Legend has it, there is nothing more than having people walking and standing on the stage in Danny’s theatre performances. When I watched Danny’s “One Hundred Years of Solitude” on a video playback, and later participated in the tenth edition of this series of repertoire in 2011, the term “Mise-en-scene” used in movies and the nonlinear narrative structure combined came to my mind. The performers’ movement vocabulary and sequence are like this: read the palm, finger pointing, hear the ground, walk forward, hand on the chest. There is nothing difficult to understand, positioning oneself, choosing a direction, which is a very important way of thinking that many people forget. A chair is placed on the stage, it can be on the side of the stage, or in the centre; it can be an answer for power, or a killing issue. We looked at the chair, looking at the space of the stage through the roles to be sitting or had sat on the chair, the drastic changes of the characters reminds us of the multi-faceted reality in and out of the stage. Every time I worked with Danny, unpredictably, always like seeing yourself through a mirror at the end.
(The Trial (1994) post script from director)
We see a desk in the centre of the stage from off-stage. We see old people standing behind the desk wearing long faces delivering orders through starry eyes. We see children playing, giggling, hitting-and-running under the desk. we see an empty desk standing all by itself in a position drawing all the attention. Typically enough, it is the pre- and post- trial prototype. After all it is just an aftermath, it is just a performance.
We find some tables in a dusty warehouse. Different stories embossed with the traces of power, games, struggles and wind from East/West. We put the tables together to form a stage. We suddenly hit on the table and jump on it. Overlapping on the skeleton of power, game and history. We histrionically sing an opera. The whole thing is like a mirage.

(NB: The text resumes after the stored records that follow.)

/-- The next copy of the refetch list begins (R383, step 4). -/
def Core.startRefetch (k : Core) : Core :=
  match k.seg.rerun with
  | i :: _ =>
    if i.stream = 0 then { k with c0Eng := refetchHead k.c0Eng i.word } else { k with c1Eng := refetchHead k.c1Eng i.word }
  | [] => k

/-- The next copy of the refetch list begins unless a stop holds it up (R25). -/
def Core.nextRefetch (k : Core) : Core := if k.stop.isSome then k else k.startRefetch

/-- Restore the checkpoint (R383, steps 1 to 5): Serir's deferral queues are no part of it. -/
def Core.rollBack (seed : Nat) (k : Core) (p : Checkpoint) : Core :=
  let st (i : Nat) : Stream := restoredStream (p.streams.getD i Stream.reset)
  let nest (i : Nat) : NestSet := p.nests.getD i NestSet.reset
  ({ k.noDrain with
    a := restoredSeq seed .a p.a, x := restoredSeq seed .x p.x, ax0 := p.ax.getD 0 [], ax1 := p.ax.getD 1 [], xa0 := p.ax.getD 2 [],
    xa1 := p.ax.getD 3 [], axOut := p.outcomes.getD 0 [], xaOut := p.outcomes.getD 1 [], sems := p.sems, mEng := st 0,
    vEng := st 1, c0Eng := st 2, c1Eng := st 3, serir := { p.serir with queues := k.serir.queues },
    erg := { k.erg with pa := p.pa, pb := p.pb, active := nest 0, shadow := nest 1 },
    nest0 := ⟨nest 2, nest 3⟩, nest1 := ⟨nest 4, nest 5⟩, divReq := p.divs, sys := { k.sys with seed := p.seed },
    tiles := k.tiles.map fun t => { t with busy := false, filling := false }, stop := none,
    seg := { Segment.reset with failures := k.seg.failures + 1, phases := k.seg.phases, rerun := p.refetch } } : Core).startRefetch

/-- RBCOUNT of the partition of context x rises by 1, saturating (R375, R383). -/
def State.countRollback (s : State) (x : Nat) : State :=
  match s.partitionOf x with
  | none => s
  | some p => s.modCtx p fun c => { c with part := c.part.map fun y =>
      { y with rbcount := if y.rbcount = BitVec.allOnes 48 then y.rbcount else y.rbcount + 1 } }

/-! ## The handler of the unit's own context -/

/-- The system registers after a trap (R34, R74). -/
def Sys.trapped (y : Sys) (z : Cause) : Sys :=
  { y with tcause := BitVec.ofNat 16 (z.qual.toNat * 4096 + (if z.chain then 2048 else 0) + z.stream * 256 + z.code.toNat),
           tinfo := z.tinfo, tpc := z.tpc }

/-- The unit's own handler takes this cause (R144, R338). -/
def Core.handles (k : Core) (z : Cause) : Bool :=
  !k.x.handler && k.handled.isNone && 1 ≤ z.code.toNat && z.code != 0x09 && k.sys.trapvEn.getLsbD (z.code.toNat - 1)

/-- The wait that a sequencer has pending. -/
def pendingWait (q : Seq) : Option (Fin 64 × WMode) :=
  match q.stall with
  | .sem n m => some (n, m)
  | _ => none

/-- The X-sequencer starts at the handler, the wait it had pending kept; every other stream stays stopped (R144). A meeting at a CONT
begins anew afterwards (R260). -/
def Core.enterHandler (k : Core) (st : Stop) : Core :=
  { k.noDrain with
    stop := none, handled := some { st with wait := pendingWait k.x }, a := { k.a with cont := none },
    tiles := k.tiles.map fun t => { t with busy := false, filling := false },
    x := { k.x with
      hpc := some k.x.pc, pc := k.sys.trapvAddr.zeroExtend 17 <<< 2, handler := true, stall := .none, cont := none } }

We put packs and packs of illusions into a fully mirror-furnished well. The jury starts reading programme notes. Through the grids, images multiply itself infinitely where self-examination, self-criticisms, self-defence and self-discipline lose gravity and out of focus then turn into self-indulgence, self-defeat, self-pity and self-jeer. at the bottom of the well, we see no sky. We drown ourselves by remaining seated at the well bottom. It is not about being sarcastic or pampering in anyway. It is a trial without Kafka.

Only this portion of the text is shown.